I’m oversimplifying what’s going on there - if you want to understand how it actually works, you can read E. Tannenbaum “Operating Systems”, chapter “File Systems”.

In the picture, between the file and the driver, I indicated a certain descriptor.

Descriptor – an identifier provided by the operating system, when specified, it is possible to perform read / write operations to a specific file.

And how to make these read/write operations? First you need to open the file.

A description of ALL the functions that I will use here can be found [here] (https://www.cplusplus.com/reference/cstdio/) or in any other part of the Internet.

Open file

fopen is a function that calls the operating system to obtain a handle to a file with the given name. In addition to the file name, you must specify the mode of working with it.

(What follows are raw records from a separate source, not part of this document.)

/-! ### One word of every row (rules R91, R92, R103 to R105), written out from the encoding tables -/

theorem test_decode_nop : decodeTableWord 32 0x00FFFFFF = some (.nop) := by decide
theorem test_decode_poll : decodeTableWord 32 0x01000000 = some (.poll) := by decide
theorem test_decode_open : decodeTableWord 32 0x02040000 = some (.openChan 4) := by decide
theorem test_decode_close : decodeTableWord 32 0x03010000 = some (.closeChan 1) := by decide
theorem test_decode_connect : decodeTableWord 32 0x04000005 = some (.connect 0 5) := by decide
theorem test_decode_disconnect : decodeTableWord 32 0x05030000 = some (.disconnect 3) := by decide
theorem test_decode_write : decodeTableWord 32 0x060012AB = some (.write 0 0xAB) := by decide
theorem test_decode_flush : decodeTableWord 32 0x07010000 = some (.flush 1) := by decide
theorem test_decode_read : decodeTableWord 32 0x08020000 = some (.read 2) := by decide
theorem test_decode_peek : decodeTableWord 32 0x09000000 = some (.peek 0) := by decide
theorem test_decode_avail : decodeTableWord 32 0x0AFF0000 = some (.avail 0xFF) := by decide
theorem test_decode_status : decodeTableWord 32 0x0B040000 = some (.status 4) := by decide
theorem test_decode_linkstat : decodeTableWord 32 0x0C000000 = some (.linkstat) := by decide
theorem test_decode_reserved_0D : decodeTableWord 32 0x0D000000 = some (.reserved0D) := by decide
theorem test_decode_reserved_0E0F : decodeTableWord 32 0x0F000000 = some (.reserved0E0F 1) := by decide
theorem test_decode_reserved_101F : decodeTableWord 32 0x1A000000 = some (.reserved101F 0xA) := by decide
theorem test_decode_reserved_203F : decodeTableWord 32 0x31000000 = some (.reserved203F 0x11) := by decide
theorem test_decode_reserved_407F : decodeTableWord 32 0x7F000000 = some (.reserved407F 0x3F) := by decide
theorem test_decode_reserved_80FF : decodeTableWord 32 0xFF000000 = some (.reserved80FF 0x7F) := by decide
theorem test_decode_frame_reserved_C2 : decodeTableWord 24 0x050401 = some (.frameReservedC2 5 0x04 1 []) := by decide
theorem test_decode_frame_reserved_C3 : decodeTableWord 24 0x050801 = some (.frameReservedC3 5 0x08 1 []) := by decide
theorem test_decode_frame_reserved_C4 : decodeTableWord 24 0x051001 = some (.frameReservedC4 5 0x10 1 []) := by decide
theorem test_decode_frame_reserved_C5 : decodeTableWord 24 0x052001 = some (.frameReservedC5 5 0x20 1 []) := by decide
theorem test_decode_frame_reserved_C6 : decodeTableWord 24 0x054001 = some (.frameReservedC6 5 0x40 1 []) := by decide
theorem test_decode_frame_reserved_C7 : decodeTableWord 24 0x058001 = some (.frameReservedC7 5 0x80 1 []) := by decide
theorem test_decode_frame_reserved_A2 : decodeTableWord 24 0x050104 = some (.frameReservedA2 5 1 0x04 []) := by decide
theorem test_decode_frame_reserved_A3 : decodeTableWord 24 0x050108 = some (.frameReservedA3 5 1 0x08 []) := by decide
theorem test_decode_frame_reserved_A4 : decodeTableWord 24 0x050110 = some (.frameReservedA4 5 1 0x10 []) := by decide
theorem test_decode_frame_reserved_A5 : decodeTableWord 24 0x050120 = some (.frameReservedA5 5 1 0x20 []) := by decide
theorem test_decode_frame_reserved_A6 : decodeTableWord 24 0x050140 = some (.frameReservedA6 5 1 0x40 []) := by decide
theorem test_decode_frame_reserved_A7 : decodeTableWord 24 0x050180 = some (.frameReservedA7 5 1 0x80 []) := by decide
theorem test_decode_reset : decodeTableWord 24 0x000301 = some (.frameReset 0 (.ack false) []) := by decide
theorem test_decode_ack0 : decodeTableWord 24 0x090201 = some (.ack0 9 .discreq []) := by decide
theorem test_decode_ack1 : decodeTableWord 24 0x000003 = some (.ack1 0 .noop []) := by decide
theorem test_decode_data0_noop : decodeTableWord 24 0x070000 = some (.data0Noop 7 []) := by decide
theorem test_decode_data1_noop : decodeTableWord 24 0x000002 = some (.data1Noop 0 []) := by decide
theorem test_decode_data0_connreq : decodeTableWord 24 0x010100 = some (.data0Connreq 1 []) := by decide
theorem test_decode_data1_connreq : decodeTableWord 24 0x020102 = some (.data1Connreq 2 []) := by decide
theorem test_decode_data0_discreq : decodeTableWord 24 0x000200 = some (.data0Discreq 0 []) := by decide
theorem test_decode_data1_discreq : decodeTableWord 24 0x030202 = some (.data1Discreq 3 []) := by decide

FILE *f = fopen("some-file.txt", "r");

File name

The file is always searched for in the folder from which the program was launched. If you need to specify a file located in another folder, then you need to specify it using an absolute or relative path.

  • Absolute (full) path: “D:/some-folder/some-file.txt” – indicating the drive and all folders

  • Relative path: “../some-folder/some-file.txt” – using the symbol “..” you can go up one level (exit the current folder). Usually used if the required file is located on the same drive in the adjacent / parent folder. You can use as many “..” characters as you need: “../../../../some-file.txt”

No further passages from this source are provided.